Role Description
As a Registered Nurse (RN) Medicare Quality Assurance Reviewer, you will:
• Provide clinical expertise support for Clover vendors and Medical Directors.
• Create and assign inter-rater reliability reviews to RN reviewers and Medical Directors.
• Complete monthly MD Quality Assurance (QA) reviews to ensure clinical compliance with Medicare regulations.
• Conduct service line clinical reviews.
• Act as a Clinical Medical Record Review Subject Matter Expert (SME).
• Identify clinical opportunities for improvement and communicate to upper management.
• Track clinical performance and evaluation of vendors' medical reviewers.
• Provide clinical support for new medical review process implementations.
• Monitor and track CMS Medicare clinical updates that impact Clover clinical processes, partnering with management to implement clinical changes.
• Display flexibility to adjust work based on new challenges or feedback.
• Collaborate clinically with cross-functional departments.
Success in this role looks like:
• By the end of your first 90 days:
• Build a strong foundation in Clover’s utilization management, quality assurance, and clinical review processes.
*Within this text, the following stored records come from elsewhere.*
/-- Settles O52: the three locations are distinct, so each access takes its own branch. -/
theorem busAccessesReachThePortsOrAreRefused : Obligations.BusAccessesReachThePortsOrAreRefused := by
  refine ⟨Nat.mul_mod_right 4 _, fun s addr width data => ⟨?_, ?_, ?_, fun h => if_neg h, fun h => ?_⟩⟩
  · rintro rfl rfl
    exact if_pos ⟨rfl, rfl⟩
  · rintro rfl rfl
    exact if_pos ⟨rfl, rfl⟩
  · rintro rfl rfl
    have hne : ¬ (Config.engineBase + 8 = Config.engineBase + 4 ∧ (4 : Nat) = 4) := by omega
    exact (if_neg hne).trans (if_pos ⟨rfl, rfl⟩)
  · rw [or_and_right, not_or] at h
    exact (if_neg h.1).trans (if_neg h.2)

theorem writeCmd_of_released {s : State} (h : s.rst = false) (w : Word) :
    s.writeCmd w = { s with cmd := s.cmd ++ [w] } := by
  simp [State.writeCmd, h]

theorem writesCmd_ne_assertRst {m : HostMove} (h : writesCmd m = true) : m ≠ .assertRst := by
  rintro rfl
  exact nomatch h

end Sys2Proof.Machine

/-! Whose turn it is while a command waits, and the stuck runs (20_memory.md R83, 60_exceptions.md R278, R286,
70_reset_and_hazards.md R310). -/

namespace Sys2Proof.Machine

theorem isOutput_iff {i : Instr} : isOutput i = true ↔ i = .digest ∨ i = .readh := by
  cases i <;> simp [isOutput]

/-- The host moves where RST wins, where no word is left, and where the command at cpos waits. -/
theorem turn_eq_host_iff {s : State} :
    turn s = .host ↔ (s.rst = true ∨ s.host.head? = some .assertRst) ∨ s.cmd = [] ∨ CommandWaits s := by
  by_cases hr : s.rst = true ∨ s.host.head? = some .assertRst
  · exact iff_of_true (turn_of_rst hr) (.inl hr)
  · rw [or_iff_right hr]
    obtain ⟨hrst, hhead⟩ := not_or.1 hr
    cases hc : s.cmd with
    | nil => exact iff_of_true (by simp [turn, hr, hc]) (.inl rfl)
    | cons w rest =>
      have hwait : CommandWaits s ↔ ∃ i, decode w = .ok i ∧ waits i s = true := by
        simp [CommandWaits, hc]
      rw [turn_at_word (Bool.eq_false_iff.2 hrst) hhead hc, hwait]
      cases hp : s.phase with
      | halted => simp [waits, hp]
      | uninit => cases decode w <;> simp [waits, hp]
      | active => cases decode w <;> simp

theorem turn_eq_host_of_released {s : State} (hr : s.rst = false) (hhead : s.host.head? ≠ some .assertRst) :
    turn s = .host ↔ s.cmd = [] ∨ CommandWaits s := by
  rw [turn_eq_host_iff, or_iff_right]
  simp [hr, hhead]

theorem CommandWaits.turn_eq_host {s : State} (h : CommandWaits s) : turn s = .host :=
  turn_eq_host_iff.2 (.inr (.inr h))

theorem commandWaits_iff {s : State} {w : Word} {rest : List Word} {i : Instr} (hc : s.cmd = w :: rest)
    (hd : decode w = .ok i) : CommandWaits s ↔ waits i s = true := by
  simp [CommandWaits, hc, hd]

/-- The CMD port holds the host's writes only behind a command that waits (R83). -/
theorem HostBlocked.commandWaits {s : State} (h : HostBlocked s) : CommandWaits s := by
  obtain ⟨hheld, -⟩ := h
  obtain ⟨-, w, rest, i, hc, hd, -, hw⟩ := writeHeld_iff.1 hheld
  exact ⟨w, rest, i, hc, hd, hw⟩

/-- RST is asserted on the host's turn alone. -/
theorem AssertsRst.turn_eq_host {s : State} (h : AssertsRst s) : turn s = .host := by
  rcases h with hhead | ⟨hb, -⟩
  · exact turn_of_rst (.inr hhead)
  · exact hb.commandWaits.turn_eq_host

/-- A stuck run stays as it is: the engine waits and the host has no access to make (log entry 3). -/
theorem StuckRun.step_fixed {s : State} (h : StuckRun s) : step s = .next s := by
  obtain ⟨hw, hhost⟩ := h
  simp only [step, hw.turn_eq_host, hostStep_of_none hhost]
• Develop proficiency in Medicare regulations, clinical review requirements, and Clover’s quality standards.
• Establish effective working relationships with internal stakeholders, vendors, and Medical Directors.
• Consistently perform quality assurance reviews with accuracy, sound clinical judgment, and attention to compliance requirements.
• By 6 months:
• Independently manage quality assurance responsibilities across utilization management service lines.
• Serve as a reliable clinical resource for quality, compliance, and review-related questions.
• Contribute to process improvements by identifying opportunities to enhance quality, consistency, and operational effectiveness.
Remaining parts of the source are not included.